Карбальо поглядел на меня с печалью во взоре:
– Вижу, вы не верите мне. Думаете, я сочиняю.
В этот миг, словно штора отдернулась, я на кратчайший миг успел увидеть у него на лице незнакомое прежде беззащитное выражение, и эта беззащитность не была деланой. Тут меня осенило – чтобы избавиться от него раз и навсегда, достаточно сказать сейчас: «Да, Карлос, я думаю, что вы все сочиняете. Да, я вам не верю, да, я думаю, что вы меня обманываете, думаю, что вы все врете, думаю, что вы не в себе». Но я промолчал. Мою уверенность поколебали ресторан «Ла Романа» и походы на почту – о том и другом Карбальо не мог узнать из вторых рук, стороной, что называется, без прямого и тесного контакта с Эрре-Аче, а еще – и прежде всего – любопытство, ужасное любопытство, из-за которого я столько раз влипал во всякие неприятности, но уроков не извлек; любопытство к чужим жизням вообще, и в особенности – к жизням тех, кто страдает и мучается, ко всему, что творится в тайне их одиночества, что происходит, так сказать, за задернутыми шторами. Все мы живем тайной, скрытой от посторонних глаз жизнью, но вот иногда дрогнет занавеска, мелькнет движение или деяние, и мы тогда заподозрим, что там что-то происходит, причем никогда не догадаемся, чтó на самом деле так занимает нас – само это сокрытое или те невероятные усилия, которые были приложены кем-то, чтобы скрыть его от нас. И тут не имеет значения, о какой тайне идет речь (неважно, хочу сказать, банальна ли она или судьбоносна), но сохранить ее – задача труднейшая, требующая стратегического мышления и тактического мастерства, хорошей памяти и дара слова, убежденности и, разумеется, толики везения. По этой самой причине так интересна нам ложь, ибо ложь никогда не бывает идеальна и монолитна; ибо достаточно какое-то продолжительное время или с упорным и постоянным вниманием наблюдать за этой самой шторой, чтобы заметить, как она отдергивается, на краткий миг являя нашему взору то, что хотели от нас скрыть. Именно это произошло на церковной скамье, когда Карлос Карбальо понял, что я ему не верю. И я осознал тогда, вернее, инстинкт хищника подсказал мне, что одного моего слова в тот миг довольно будет, чтобы уничтожить его (или наши отношения) и навсегда отдалить от себя. И, осознав, отказался от этого намерения. Нет, не из жалости, а из любопытства. Выражусь точнее: любопытство использует наши лучшие порывы – сострадание, участие, самоотречение – для достижения своих извращенных целей.

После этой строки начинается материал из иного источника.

-- ==== Sys2Proof/Machine/State.lean ====
section
/-! DEFINITION. State: everything the manual gives the part, block by block (Table 0-1), and the outside's waiting commands.
A timer is its expiry time in ms of the model's clock, `none` while it stands still. A reported flag with its reported code is
`some code` while the flag is set. -/

namespace Sys2Proof.Machine

/-! ### Names shared by the blocks -/

/-- Operating modes (Table 11-2). -/
inductive Mode | starting | active | configuring | standby | sleep
deriving DecidableEq, Repr

/-- Result codes of responses (Table 10-4). -/
inductive Result
  | done | pending | busy | denied | wrongMode | badIndex | badValue | conflict | storeFailed | unknownCommand
deriving DecidableEq, Repr

/-- A fault code with its severity 0 to 3. -/
structure FaultCode where
  code : Nat
  severity : Nat
deriving DecidableEq, Repr

/-- Fault sources (Table 8-1). -/
inductive FaultSource
  | port (p : Port) | entry (e : Fin 128) | discrete (n : Fin 24) | analog (n : Fin 8) | door (d : Fin 6)
  | warning (w : Fin 64) | lamp (l : Fin 24) | displayLink | attr (a : Fin 16) | profileStore
deriving DecidableEq, Repr

/-- Wear event kinds (Table 8-5). -/
inductive WearKind
  | doorCycle | doorSlowClose | doorFault | inputWireFault | lampFault | portBusOff | forwardDrop | frameTimeout
  | gaugeHoming | ignitionCycle
deriving DecidableEq, Repr

/-- Own statuses of a signal (Table 2-1). As a written status every one but `blocked`. -/
inductive OwnStatus | neverReceived | valid | timeout | notAvailable | senderError | wireFault | blocked
deriving DecidableEq, Repr

/-- Effective statuses (Table 2-1). -/
inductive EffStatus | valid | substituted | invalid
deriving DecidableEq, Repr

/-- The effective state of a signal: value, status, reason and qualifier (section 2.1). -/
structure Effective where
  value : Int
  status : EffStatus
  reason : Option OwnStatus
  qual : Bool
deriving DecidableEq, Repr

/-- Derived producer items (section 2.1), in the order of Table 10-7. -/
inductive Producer | door (d : Fin 6) | allClosed | openMoving | displayFault
deriving DecidableEq, Repr

/-- Source kind and source reference of a signal (R22). -/
inductive Source
  | none | frame (e : Fin 128) (slot : Fin 8) | discrete (n : Fin 24) | analog (n : Fin 8) | derived (p : Producer)
  | constant (v : Int)
deriving DecidableEq, Repr

/-- Comparison operators of warnings. -/
inductive Operator | above | below | equal | notEqual
deriving DecidableEq, Repr

/-- Byte orders of payload numbering (R25). -/
inductive ByteOrder | little | big
deriving DecidableEq, Repr
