-- ==== Sys2Proof/Machine/Store.lean ====
section
/-! DEFINITION. Store: the Profile Store: slots, persistent area, waiting and running operations, its two faults (R186 to R190). The check
of an image or of a copy is held as its verdict (log 9). -/

namespace Sys2Proof.Machine

/-! ### The persistent area (R189) -/

/-- The copy written last. -/
def Store.current (t : Store) : AreaCopy := if t.secondIsCurrent then t.copyB else t.copyA

/-- The copy a save writes is replaced. -/
def Store.setOther (t : Store) (c : AreaCopy) : Store :=
  if t.secondIsCurrent then { t with copyA := c } else { t with copyB := c }

/-- The copy a save writes. -/
def Store.other (t : Store) : AreaCopy := if t.secondIsCurrent then t.copyA else t.copyB

/-- A save has begun, or failed: the copy it writes is invalid (R189). -/
def Store.spoil (t : Store) : Store := t.setOther { t.other with valid := false }

/-- A save completes: items and slot number, then a save number one above the other copy's, then the check; that copy is now
the current one (R187, R189). -/
def Store.saved (t : Store) (items : Persistent) (slot : Fin 4) : Store :=
  { t.setOther ⟨items, slot, t.current.number + 1, true⟩ with secondIsCurrent := !t.secondIsCurrent }

/-- The copy STARTING restores from: the valid one with the higher save number (R189, log 25). -/
def Store.restored (t : Store) : Option (AreaCopy × Bool) :=
  match t.copyA.valid, t.copyB.valid with
  | true, true => if t.copyA.number < t.copyB.number then some (t.copyB, true) else some (t.copyA, false)
  | true, false => some (t.copyA, false)
  | false, true => some (t.copyB, true)
  | false, false => none

/-! ### Operations (R186) -/

/-- The active slot record that a save carries: the running active slot (R189). After a fallback it is the record that STARTING
found, which is not rewritten until a commit or select names a slot (R191, log 36). -/
def State.slotRecord (s : State) : Fin 4 :=
  if s.control.fallback then s.store.current.activeSlot else s.control.activeSlot

/-- The next waiting operation begins when none runs: a commit erases its slot (R187 step 1, log 10), a save takes the items as they
stand, clears the changed flag and spoils the copy it writes (R189). -/
def State.beginOperation (s : State) : State :=
  match s.store.operation, s.store.waiting with
  | none, .commit n :: rest =>
    { s with store := { s.store with
        slots := s.store.slots.set n ⟨none, false⟩, status := s.store.status.set n false
        operation := some (.commit n .erase), waiting := rest } }
  | none, .select n :: rest =>
    { s with store := { s.store with operation := some (.selectRead n), waiting := rest } }
  | none, .save :: rest =>
    { s with
      store := { s.store.spoil with
        operation := some (.save s.faults.items s.slotRecord), waiting := rest }
      faults := { s.faults with changed := false } }
  | _, _ => s

/-- The next step of a running commit begins, the one before it done (R187): the image is written; its check is written; the check done,
the profile status flag is set and the save begins, which takes the items as they stand, clears the changed flag and spoils the copy it
writes (R189). -/
def State.commitTick (s : State) : State :=
  match s.store.operation with
  | some (.commit n .erase) => { s with store := { s.store with operation := some (.commit n .write) } }
  | some (.commit n .write) =>
    { s with store := { s.store with
        slots := s.store.slots.set n ⟨some s.image, false⟩, operation := some (.commit n .check) } }
  | some (.commit n .check) =>
    { s with
      store := { s.store.spoil with
        slots := s.store.slots.set n ⟨some s.image, true⟩, status := s.store.status.set n true
        operation := some (.commitSave n s.faults.items) }
      faults := { s.faults with changed := false } }
  | _ => s

/-- The number of a commit's step, from 0. -/
def stepRank : StoreStep → Nat
  | .erase => 0 | .write => 1 | .check => 2 | .save => 3

/-- The number of the step the running operation is in; nothing but a commit has a step before its save. -/
def Store.rank (t : Store) : Nat :=
  match t.operation with
  | some (.commit _ .erase) => 0
  | some (.commit _ .write) => 1
  | some (.commit _ .check) => 2
  | _ => 3

/-- The state in which a running commit has reached the step, or a later one if it stands there already (log 10). -/
def State.commitAt (reached : StoreStep) (s : State) : State := Nat.repeat State.commitTick (stepRank reached - s.store.rank) s

/-- An operation is requested; a save joins a waiting save (R186). -/
def State.requestOperation (r : StoreRequest) (s : State) : State :=
  if r = StoreRequest.save ∧ StoreRequest.save ∈ s.store.waiting then s
  else { s with store := { s.store with waiting := s.store.waiting ++ [r] } }.beginOperation

/-- An operation ends without a write failure: the store-failure flag and 0xF003 are cleared (R190). -/
def completedWell (a : Acc Store) : Acc Store :=
  (a.sayIf a.st.reportedFailure (.report (.clear Config.storeFailCode .profileStore))).upd fun t =>
    { t with operation := none, failure := false, reportedFailure := false }

/-- An operation ends with a write failure: the flag is set and 0xF003 raised (R190). -/
def completedBadly (a : Acc Store) : Acc Store :=
  (a.sayIf (!a.st.reportedFailure) (.report (.raise Config.storeFailCode .profileStore 2))).upd fun t =>
    { t with operation := none, failure := true, reportedFailure := true }

/-- A completed commit or select clears the fallback flag, and with it 0xF001 (R187, R188, R190). -/
def clearFallback (a : Acc Store) : Acc Store :=
  (a.sayIf a.st.reportedFallback (.report (.clear Config.fallbackCode .profileStore))).upd fun t =>
    { t with reportedFallback := false }

/-- CLEAR FAULTS: flags reset, what stands raised again (R190). Where both conditions stand, 0xF001 is raised before 0xF003 (DESIGN
CHOICE, log 38: R190 does not order the two). -/
def rereportStore (s : State) (a : Acc Store) : Acc Store :=
  ((a.sayIf s.control.fallback (.report (.raise Config.fallbackCode .profileStore 2))).sayIf a.st.failure
      (.report (.raise Config.storeFailCode .profileStore 2))).upd fun t =>
    { t with reportedFallback := s.control.fallback, reportedFailure := t.failure }

/-- A commit ends in its first three steps: its slot has no valid image, and its flag is clear (R187). -/
def Store.broken (n : Fin 4) (t : Store) : Store :=
  { t with slots := t.slots.modify n fun slot => { slot with checkAgrees := false }, status := t.status.set n false }

/-- The store after a reset that interrupts it (R186 to R189): what the running operation had written is kept, operations that
wait are discarded. A save that runs has spoiled its copy when it began. -/
def Store.afterReset (t : Store) : Store :=
  let t := match t.operation with
    | some (.commit n _) => t.broken n
    | _ => t
  { t with
    status := Tab.replicate 4 false, operation := none, waiting := [], failure := false, reportedFallback := false
    reportedFailure := false }

/-- Every slot is read and verified (R186). -/
def Store.verified (t : Store) : Store :=
  { t with status := t.slots.map fun slot => slot.image.isSome && slot.checkAgrees }

/-- The image of a slot whose status flag is set. -/
def Store.goodImage (t : Store) (n : Fin 4) : Option Image := if t.status.get n then (t.slots.get n).image else none

end Sys2Proof.Machine
end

– Нет, Карлос, я так не думаю. Но постарайтесь меня понять. Я знаю Эрре-Аче уже почти десять лет. Ну, то есть знал. И писатель, которого я знал, ну никак не вписывается в образ, который вы сейчас создаете.

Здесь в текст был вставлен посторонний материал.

/-- R88: the damping filter. With k = 0 it is at the target at once; else it moves by the quotient truncated toward zero, by 1 at
the least; it never passes the target, and reaches it in a finite number of updates. -/
def Obligations.DampingReachesTarget : Prop :=
  ∀ k t f : Nat,
    damp 0 t f = 16 * t
    ∧ (1 ≤ k → let d : Int := 16 * (t : Int) - f
        let step := d.tdiv (2 ^ k)
        ((damp k t f : Nat) : Int) = f + (if step ≠ 0 ∨ d = 0 then step else if 0 < d then 1 else -1))
    ∧ (f ≤ 16 * t → f ≤ damp k t f ∧ damp k t f ≤ 16 * t) ∧ (16 * t ≤ f → 16 * t ≤ damp k t f ∧ damp k t f ≤ f)
    ∧ (f ≠ 16 * t → damp k t f ≠ f)
    ∧ (∃ n, Nat.repeat (damp k t) n f = 16 * t)
    ∧ ∀ fs, t ≤ fs → f ≤ 16 * fs → damp k t f ≤ 16 * fs

/-- R87: the characteristic. Below the first breakpoint its ordinate, above the last its ordinate, and between two neighbours the
ordinate of the lower plus the correction truncated toward zero, which lies between their ordinates. -/
def Obligations.InterpolationFollows : Prop :=
  ∀ (points : List (Int × Nat)) (v : Int), increasing points = true →
    (∀ x p rest, points = (x, p) :: rest → v ≤ x → interpolate points v = p)
    ∧ (∀ x p, points.getLast? = some (x, p) → x ≤ v → interpolate points v = p)
    ∧ (∀ (i : Nat) (x x' : Int) (p p' : Nat), points[i]? = some (x, p) → points[i + 1]? = some (x', p') → x ≤ v → v < x' →
        ((interpolate points v : Nat) : Int) = p + ((v - x) * ((p' : Int) - p)).tdiv (x' - x)
        ∧ min p p' ≤ interpolate points v ∧ interpolate points v ≤ max p p')
    ∧ ∀ fs, (∀ b ∈ points, b.2 ≤ fs) → interpolate points v ≤ fs

/-! ### Warnings and lamps -/

/-- R104 to R108, R110 to R113: the on-delay's expiry takes an ARMING warning to ON, unacknowledged, with a stamp and a place in the
presentation, and gives its lamp request and its fault. The off-delay's expiry takes a RELEASING warning to LATCHED, which keeps its
place, when it is latching and unacknowledged, and else to OFF, out of the presentation, its fault reported cleared. An evaluation
forms the primary truth from the view (an INVALID_WATCH by its status, a COMPARE by its operator with the hysteresis against the
truth it has, false for a signal that has delivered nothing), and the condition truth with the qualifier, an INVALID one holding. A
condition that becomes true takes OFF to ARMING with the on-delay, or to ON with none, and RELEASING and LATCHED to ON; one that
becomes false takes ARMING to OFF and ON to RELEASING with the off-delay, or with none to LATCHED or OFF. One that has not changed
leaves everything but the truths alone, and no other warning changes its state. -/
def Obligations.WarningDelaysExpire : Prop :=
  (∀ (w : Fin 64) (t : Nat) (s : State), (s.warnings.recs.get w).delay = some t →
    let r := s.warnings.recs.get w
    let cfg := s.running.warnings.get w
    (r.state = .arming → ∃ u, exec (.onDelayExpiry w) s = .next (finish u)
      ∧ u = { s.advanceTo t with warnings := u.warnings, mail := u.mail }
      ∧ (∀ k, k ≠ w → (u.warnings.recs.get k).state = (s.warnings.recs.get k).state)
      ∧ (u.warnings.recs.get w).state = .on ∧ (u.warnings.recs.get w).delay = none
      ∧ (u.warnings.recs.get w).acked = false ∧ (u.warnings.recs.get w).stamp ≠ none ∧ w ∈ u.warnings.listed
      ∧ (∀ l p, cfg.lamp = some (l, p) → .lampGive l ⟨w, cfg.level, p⟩ ∈ u.mail)
      ∧ (∀ f, cfg.fault = some f → r.reported = none →
          (u.warnings.recs.get w).reported = some f.code ∧ .report (.raise f.code (.warning w) f.severity) ∈ u.mail))
    ∧ (r.state = .releasing → cfg.latching = true → r.acked = false →
        exec (.offDelayExpiry w) s = .next (finish (let v := s.advanceTo t
          { v with warnings := { v.warnings with
              recs := v.warnings.recs.set w { r with state := .latched, delay := none } } })))
    ∧ (r.state = .releasing → cfg.latching = false ∨ r.acked = true → s.StackSound →
        ∃ u, exec (.offDelayExpiry w) s = .next (finish u)
          ∧ u = { s.advanceTo t with warnings := u.warnings, mail := u.mail }
          ∧ (∀ k, k ≠ w → u.warnings.recs.get k = s.warnings.recs.get k)
          ∧ (u.warnings.recs.get w).state = .off ∧ (u.warnings.recs.get w).delay = none
          ∧ (u.warnings.recs.get w).acked = false ∧ (u.warnings.recs.get w).reported = none ∧ w ∉ u.warnings.listed
          ∧ (∀ l p, cfg.lamp = some (l, p) → .lampWithdraw l w ∈ u.mail)
          ∧ (∀ code, r.reported = some code → .report (.clear code (.warning w)) ∈ u.mail)))
    ∧ ∀ (w : Fin 64) (s : State) (a : Acc Warnings),
        let cfg := s.running.warnings.get w
        let r := a.st.recs.get w
        let view := a.st.views.get cfg.primary
        let v := view.eff.value
        let slack : Int := if r.primary = true then cfg.hysteresis else 0
        let compared : Prop := match cfg.op with
          | .above => cfg.threshold - slack < v
          | .below => v < cfg.threshold + slack
          | .equal => v = cfg.threshold
          | .notEqual => v ≠ cfg.threshold
        let unseen := view.eff.status = .invalid ∧ view.eff.reason = some .neverReceived ∧ view.delivered = false
        let primary := (cfg.watch = true ∧ view.eff.status = .invalid) ∨ (cfg.watch = false ∧ ¬unseen ∧ compared)
        let qualified : Prop := ∀ q, cfg.qualifier = some q →
          let e := (a.st.views.get q.signal).eff
          e.status = .invalid ∨ (match q.op with
            | .above => q.threshold < e.value
            | .below => e.value < q.threshold
            | .equal => e.value = q.threshold
            | .notEqual => e.value ≠ q.threshold)
        let condition := primary ∧ qualified
        let u := evaluateWarning w s a
        let r' := u.st.recs.get w
        (r'.primary = true ↔ primary) ∧ (r'.condition = true ↔ condition)
        ∧ (∀ k, k ≠ w → (u.st.recs.get k).state = (a.st.recs.get k).state)
        ∧ ((r.condition = true ↔ condition) →
            r' = { r with primary := r'.primary, condition := r'.condition }
            ∧ u = ⟨{ a.st with recs := a.st.recs.set w r' }, a.out⟩)
        ∧ (r.condition = false → condition →
            (r.state = .off → cfg.onDelay ≠ 0 → r'.state = .arming ∧ r'.delay = some (s.now + cfg.onDelay * 100))
            ∧ (r.state = .off → cfg.onDelay = 0 → r'.state = .on ∧ r'.acked = false)
            ∧ (r.state = .releasing ∨ r.state = .latched →
                r'.state = .on ∧ r'.delay = none ∧ r'.acked = r.acked ∧ r'.stamp = r.stamp
                  ∧ u.st.stack = a.st.stack ∧ u.st.waiting = a.st.waiting))
        ∧ (r.condition = true → ¬condition →
            (r.state = .arming → r'.state = .off ∧ r'.delay = none)
            ∧ (r.state = .on → cfg.offDelay ≠ 0 → r'.state = .releasing ∧ r'.delay = some (s.now + cfg.offDelay * 100))
            ∧ (r.state = .on → cfg.offDelay = 0 →
                r'.state = (if cfg.latching = true ∧ r.acked = false then .latched else .off)))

– Не будьте младенцем, Васкес. Неужели вы думаете, будто хорошо знали Эрре-Аче? Неужели вы считаете, что кого-то вообще можно хорошо знать?
– Можно знать – в достаточной мере.
– Как будто у каждого из нас – только один лик, – сказал Карбальо. – Как будто мир устроен не стократ сложнее, чем нам это представляется.

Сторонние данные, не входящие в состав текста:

-- ==== Sys2Proof/Tests/Slice0.lean ====
section
/-! SUPPORT. Tests/Slice0: smoke tests of WellFormed; single steps against the manual's worked examples and tables (each test names
its source; expected values are the manual's or worked out from its rules by hand); and for each statement with hypotheses a
state and operands that meet them. -/

namespace Sys2Proof.Tests
open Sys2Proof Sys2Proof.Machine

-- One theorem at a time: the kernel evaluations of this file side by side ask for more stack than a build has.
set_option Elab.async false

/-! ### States to test on -/

/-- The designations of the test vehicle: signal 1 (constant 1) is ignition, brake and service enable, signal 2 (constant 0) the
speed with threshold 30. -/
def shop : Image :=
  { Image.factory with
    signals := (Image.factory.signals.set 1 ⟨.constant 1, 0, 1⟩).set 2 ⟨.constant 0, 0, 2500⟩
    general := { General.factory with
      ignition := 1, speed := 2, brake := 1, serviceEnable := 1, ackKey := 3, dimmer := 4, movingThreshold := 30 } }

/-- A part running in mode `m` on `img`, with its ports on the bus and its signals at their starting values. -/
def live (m : Mode) (img : Image) : State :=
  let s : State :=
    { State.reset with
      image := img, running := img, control := { Controller.reset with mode := m }
      frames := { FrameEngine.reset with ports := Tab.replicate 3 { PortRun.reset with state := .errorActive } }
      faults := { FaultUnit.reset with started := true } }
  { s.runSignals (reinitSignals true) with mail := [] }

/-- The outcome is a next state with the property `f`. -/
def after (o : Host.Outcome State Fault Refusal) (f : State → Bool) : Bool :=
  match o with
  | .next t => f t
  | _ => false

/-- Port `p` is sending a response segment that begins with `code` and `result` after its header. -/
def answers (p : Port) (code result : Byte) (t : State) : Bool :=
  match (t.outbound.ports.get p).flight with
  | some ⟨.response seg, _⟩ => (seg.drop 1).take 2 == [code, result]
  | _ => false

/-- The message bytes of the first response segment on port `p`. -/
def firstBytes (p : Port) (n : Nat) (t : State) : List Byte :=
  match (t.outbound.ports.get p).flight with
  | some ⟨.response seg, _⟩ => (seg.drop 1).take n
  | _ => []

/-! ### WellFormed -/

theorem test_wf_frame_of_nine_bytes : (Instr.receivedFrame 0 ⟨.standard, 1, false, List.replicate 9 0⟩).wf = false := by decide

theorem test_wf_standard_identifier : (Instr.receivedFrame 0 ⟨.standard, 2048, false, []⟩).wf = false := by decide

theorem test_wf_params : (Instr.identify 0 (List.replicate 56 0)).wf = false := by decide +kernel

theorem test_wf_content : (Instr.loadEntryFrame 0 0 0 (List.replicate 52 0)).wf = false := by decide +kernel

theorem test_wf_level : (Instr.sleepScan ((Tab.replicate 24 0).set 3 1001)).wf = false := by decide +kernel

theorem test_wf_sample : (Instr.scan (Tab.replicate 24 0) ((Tab.replicate 8 0).set 7 4096)).wf = false := by decide +kernel

theorem test_wf_good : (Instr.receivedFrame 0 ⟨.standard, 0x18C, false, [0, 0, 0, 0x32]⟩).wf = true
    ∧ (Instr.scan (Tab.replicate 24 1000) (Tab.replicate 8 4095)).wf = true := by decide +kernel

/-! ### Life of the part -/

/-- R191: the factory part's ignition is not asserted, so STARTING ends in STANDBY, where the first save begins (R189). -/
theorem test_starting_complete :
    after (exec .startingComplete State.reset) (fun t =>
      t.control.mode == .standby && t.store.operation.isSome && t.mail.isEmpty && t.control.sleepTimer == some 60000)
      = true := by decide +kernel

/-- R191: with a bad active slot the part starts on slot 0 with 0xF001 recorded; the save that follows keeps the record 2. -/
theorem test_starting_falls_back :
    let copy : AreaCopy := ⟨Persistent.empty, 2, 41, true⟩
    after (exec .startingComplete { State.reset with store := { Store.factory with copyA := copy } }) (fun t =>
      t.control.fallback && t.control.activeSlot == 0 && t.faults.items.records.any (·.code == 0xF001)
        && (match t.store.operation with | some (.save _ n) => n == 2 | _ => false)) = true := by
  decide +kernel

/-- R191: with every slot bad the part stays in STARTING, and no raise of 0xF001 is held. -/
theorem test_starting_stays :
    after (exec .startingComplete { State.reset with store := { Store.factory with slots := Tab.replicate 4 ⟨none, false⟩ } })
      (fun t => t.control.mode == .starting && t.faults.held.isEmpty && !t.store.reportedFallback && !t.control.fallback)
      = true := by decide +kernel

/-- R187: a reset while a commit checks leaves its slot without a valid image; the interlock is asserted (R77). -/
theorem test_reset_in_commit :
    let s := live .configuring shop
    after (exec (.reset .check) { s with store := { s.store with
        operation := some (.commit 2 .erase), slots := s.store.slots.set 2 ⟨none, false⟩ } }) (fun t =>
      t.control.mode == .starting && (t.store.slots.get 2) == ⟨some shop, false⟩ && t.doors.interlock
        && (t.gauges.gauges.get 0).coils == false && t.doors.doors.get 0 == DoorRun.reset) = true := by
  decide +kernel

/-- Table 11-4: all doors closed and 60 s passed: SLEEP, ports in LISTEN. -/
theorem test_sleep_timer :
    let s := live .standby shop
    after (exec .sleepTimerExpiry { s with control := { s.control with allClosed := true, sleepTimer := some 60000 } })
      (fun t => t.control.mode == .sleep && (t.frames.ports.get 0).state == .listen && t.now == 60000) = true := by
  decide +kernel

/-- R192: at 1000 ms the remainder returns to 0 and the seconds count rises. -/
theorem test_running_time :
    let s := live .active shop
    after (exec .runningTimeSecond { s with control := { s.control with remainder := 400 } }) (fun t =>
      t.faults.items.seconds == 1 && t.control.remainder == 0 && t.now == 600) = true := by decide +kernel

/-! ### Frames: Table 1-8 -/

/-- Entry 12 of section 1.10, with a descriptor as in the speed case of Table 2-3. -/
def entry12 : FrameEntry := ⟨true, 0, .standard, 0x18C, 0x7FF, 4, 10, 0b010, none, false, some 20, some ⟨0x0312, 1⟩⟩

def speedSlot : Descriptor := ⟨some 40, 16, 16, .little, false, false, 10, 8, 0⟩

def bus : Image :=
  { shop with
    frames := shop.frames.set 12 entry12
    extract := shop.extract.modify 12 (·.set 0 speedSlot)
    signals := shop.signals.set 40 ⟨.frame 12 0, 0, 2500⟩
    display := shop.display.set 20 .raw }

/-- Entry 12 as it stands at 90 ms of Table 1-8, before the frame. -/
def busAt90 : State :=
  let s := live .active bus
  { s with now := 90, frames := { s.frames with entries := s.frames.entries.set 12 ⟨.receiving, .running 140, 1, 0, none⟩ } }

/-- Table 1-8 at 40 ms, Table 2-3 speed case: RECEIVING until 140, count 1, signal 40 VALID 500, a copy to P1. -/
theorem test_sufficient_frame :
    after (exec (.receivedFrame 0 ⟨.standard, 0x18C, false, [0, 0, 0, 0x32, 0, 0, 0, 0]⟩) { live .active bus with now := 40 })
      (fun t => t.frames.entries.get 12 == ⟨.receiving, .running 140, 1, 0, none⟩
        && (t.signals.get 40).eff == ⟨500, .valid, none, false⟩ && (t.outbound.ports.get 1).flight.isSome
        && (t.display.records.get 20).current == [8, 0, 0, 0, 0x32, 0, 0, 0, 0, 0, 0, 0]) = true := by decide +kernel

/-- Table 1-8 at 90 ms: a short frame counts a length error, keeps the timer, and is forwarded with its 2 bytes. -/
theorem test_short_frame :
    after (exec (.receivedFrame 0 ⟨.standard, 0x18C, false, [7, 8]⟩) busAt90) (fun t =>
      t.frames.entries.get 12 == ⟨.receiving, .running 140, 1, 1, none⟩
        && ((t.outbound.ports.get 1).flight.map (·.frame)) == some ⟨.standard, 0x18C, [7, 8]⟩
        && !(t.display.records.get 20).dirty) = true := by decide +kernel

/-- Table 1-8 at 140 ms: SILENT, TIMEOUT, the fault recorded with severity 1. -/
theorem test_reception_timer :
    after (exec (.receptionTimerExpiry 12) busAt90) (fun t =>
      t.frames.entries.get 12 == ⟨.silent, .stopped, 1, 0, some 0x0312⟩ && (t.signals.get 40).written == .timeout
        && t.now == 140 && t.faults.items.records.map (fun r => (r.code, r.source, r.severity))
            == [(0x0312, .entry 12, 1)]) = true := by decide +kernel

/-- R3, R6: the receive error that takes the counter to 128 makes the port ERROR_PASSIVE. -/
theorem test_receive_error :
    let s := live .active bus
    after (exec (.receiveError 2) { s with frames := { s.frames with
        ports := s.frames.ports.set 2 { PortRun.reset with state := .errorActive, receiveErrors := 127 } } }) (fun t =>
      (t.frames.ports.get 2).state == .errorPassive && (t.frames.ports.get 1).state == .errorActive) = true := by
  decide +kernel

/-- A port with an own frame of entry 2 in flight and the transmit error counter at `n`. -/
def sendingAt (n : Nat) : State :=
  let s := live .active bus
  { s with
    frames := { s.frames with ports := s.frames.ports.set 1 { PortRun.reset with state := .errorPassive, transmitErrors := n } }
    outbound := { s.outbound with
      ports := s.outbound.ports.set 1 { OutPort.reset with flight := some ⟨.own 2 true, ⟨.standard, 5, []⟩⟩ }
      schedule := s.outbound.schedule.set 2 ⟨3, none⟩ } }

/-- R3, R4: 247 and 8 is 255, still on the bus; 248 and 8 is above it: BUS_OFF, the own frame gone. -/
theorem test_transmit_error :
    after (exec (.transmitError 1) (sendingAt 247)) (fun t =>
        (t.frames.ports.get 1).state == .errorPassive && (t.outbound.ports.get 1).flight.isSome) = true
      ∧ after (exec (.transmitError 1) (sendingAt 248)) (fun t =>
        (t.frames.ports.get 1).state == .busOff && (t.frames.ports.get 1).recovery == some 100
          && (t.outbound.ports.get 1).flight.isNone && (t.outbound.schedule.get 2).backlog == 3
          && (t.frames.ports.get 1).transmitErrors == 256) = true := by decide +kernel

– Может быть, – ответил я. – Но не настолько. Не настолько, чтобы принять поручение от незнакомого человека посреди Седьмой карреры. Не настолько, чтобы превратить последние месяцы своей жизни в бред.
– А если это был никакой не бред? А что, если предложение исходило не от незнакомого?
– Не понимаю. Вы ведь не были знакомы с Эрре-Аче, когда обратились к нему с этим проектом. Вы ведь только что рассказали мне, как было дело.
Не знаю, как я загодя не почувствовал приближение этого. И сейчас, вспоминая и стараясь описать эту сцену, случившуюся столько лет назад, я удивляюсь точно так же, как тогда, и задаю себе тот же вопрос: как я мог не догадаться? Как не увидел эти внятные сигналы? Помню, что смотрел тогда на дверь и заметил, что дождь прекратился, и мое тело, словно откликаясь на то, чего хотели от него, перестало мерзнуть. Разумеется, – подумал я, – разумеется, эта встреча не случайна, разумеется, Карлос Карбальо знал, что встретит меня здесь, на заупокойной мессе по моему другу. Ну, или хоть и не был полностью уверен, знал, что шансы высоки, и решил попытать судьбу, и судьба оказалась к нему благосклонна.
– А-а, понимаю, – сказал я. – Вы хотите, чтобы теперь за это дело взялся я.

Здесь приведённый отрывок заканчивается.